На Эмилию с фотокарточки изумленно-испуганно глядела круглолицая девочка с пуговичкой рта и пуговичными глазами, с вдавлинкою на подбородке; через узенькое плечо была переброшена пушистая толстая коса… Еще года два назад волосы у Эмилии ломались и мертво падали, она страдала от того, что каждое утро приходилось щепотками обирать платье, но мама правду говорила:
— Выправишься, девочка, красавицей будешь.
Конечно, Греза по сравнению с Эмилией совсем-совсем дурнушка. Кто о ней грезить станет? Так и осталась заморышем, будто не десять лет прошло с блокады, а только вчера их стали чуть-чуть прикармливать. Правда, у Грезы на форме вокруг тычинки-шеи кружевной воротничок и башмачки на ногах лучики отражают — такого в блокаду и не приснилось бы, и тогда они обе сиднем сидели на железной койке, закутавшись в какие-то пахнущие плесенью тряпки и, ничего не признавая, требовали есть, и за чернью окон что-то бухало, сотрясая огромный дом, точно фанерный… Или в самом деле все это помнилось, или уже вторично, по рассказам, сделалось памятью — Эмилия у канала не раздумывала, есть ей хотелось совсем по-другому, потому что с самого утра сегодня они с Грезой бегали по городу, а потом пошли в милицию, им вручили паспорта, и женщина с одутловатым лицом поздравила их.

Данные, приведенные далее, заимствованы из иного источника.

-- ==== Sys2Proof/Laws/Merge.lean ====
section
/-! SUPPORT. BUILD (spec/41_tree_builder.md): extractMin takes the least key (R173), the merge loop keeps a forest whose
indices are those of the store (R172, R174, R176), and what it ends with (R175, R178). -/

namespace Sys2Proof.Machine

/-- The key order of R173, as a proposition. -/
theorem keyLess_iff {store : List Node} {j k : Nat} :
    keyLess store j k = true ↔ (weightAt store j).toNat < (weightAt store k).toNat ∨
      ((weightAt store j).toNat = (weightAt store k).toNat ∧ j < k) := by
  simp only [keyLess, Bool.or_eq_true, Bool.and_eq_true, decide_eq_true_eq, beq_iff_eq, BitVec.lt_def, ← BitVec.toNat_inj]

/-- Two different indices have different keys (R173). -/
theorem keyLess_total {store : List Node} {j k : Nat} (h : j ≠ k) : keyLess store j k = true ∨ keyLess store k j = true := by
  simp only [keyLess_iff]; omega

theorem keyLess_trans {store : List Node} {i j k : Nat} (h1 : keyLess store i j = true) (h2 : keyLess store j k = true) :
    keyLess store i k = true := by
  simp only [keyLess_iff] at *; omega

theorem leastKey_spec (store : List Node) (rest : List Nat) (j : Nat) :
    leastKey store j rest ∈ j :: rest ∧
      ∀ k ∈ j :: rest, k = leastKey store j rest ∨ keyLess store (leastKey store j rest) k = true := by
  induction rest generalizing j with
  | nil => simp [leastKey]
  | cons k rest ih =>
    have hfold : leastKey store j (k :: rest) = leastKey store (if keyLess store k j then k else j) rest := rfl
    rw [hfold]
    obtain ⟨h1, h2⟩ := ih (if keyLess store k j then k else j)
    by_cases hk : keyLess store k j = true
    · rw [if_pos hk] at h1 h2 ⊢
      refine ⟨List.mem_cons_of_mem _ h1, fun i hi => ?_⟩
      rcases List.mem_cons.mp hi with rfl | hi
      · rcases h2 k (by simp) with he | hl
        · rw [← he]; exact .inr hk
        · exact .inr (keyLess_trans hl hk)
      · exact h2 i hi
    · rw [if_neg hk] at h1 h2 ⊢
      constructor
      · rcases List.mem_cons.mp h1 with h | h
        · rw [h]; simp
        · exact List.mem_cons_of_mem _ (List.mem_cons_of_mem _ h)
      · intro i hi
        rcases List.mem_cons.mp hi with rfl | hi
        · exact h2 i (by simp)
        · rcases List.mem_cons.mp hi with rfl | hi
          · by_cases hij : i = j
            · subst hij; exact h2 i (by simp)
            · have hji : keyLess store j i = true := (keyLess_total hij).resolve_left hk
              rcases h2 j (by simp) with he | hl
              · rw [← he]; exact .inr hji
              · exact .inr (keyLess_trans hl hji)
          · exact h2 i (by simp [hi])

— А моя сестра вышла замуж, — сказала Греза, когда скамью миновала тесно приникшая плечами пара. В остреньких, близко встроенных глазках подружки мелькнуло что-то, чего тогда Эмилия не могла определить. — И у сестры вот здесь. — Греза перелистнула синеватую жесть паспортных листочков, — вот так поставили большую печать загса. Смешно — печатью прикрепили людей друг к другу. — Она скользнула взглядом по маленькой кариатиде, острогрудо выгнувшейся под тяжестью лепного карниза, прерывисто вздохнула. — А меня никто замуж не возьмет, я ободранная мартышка.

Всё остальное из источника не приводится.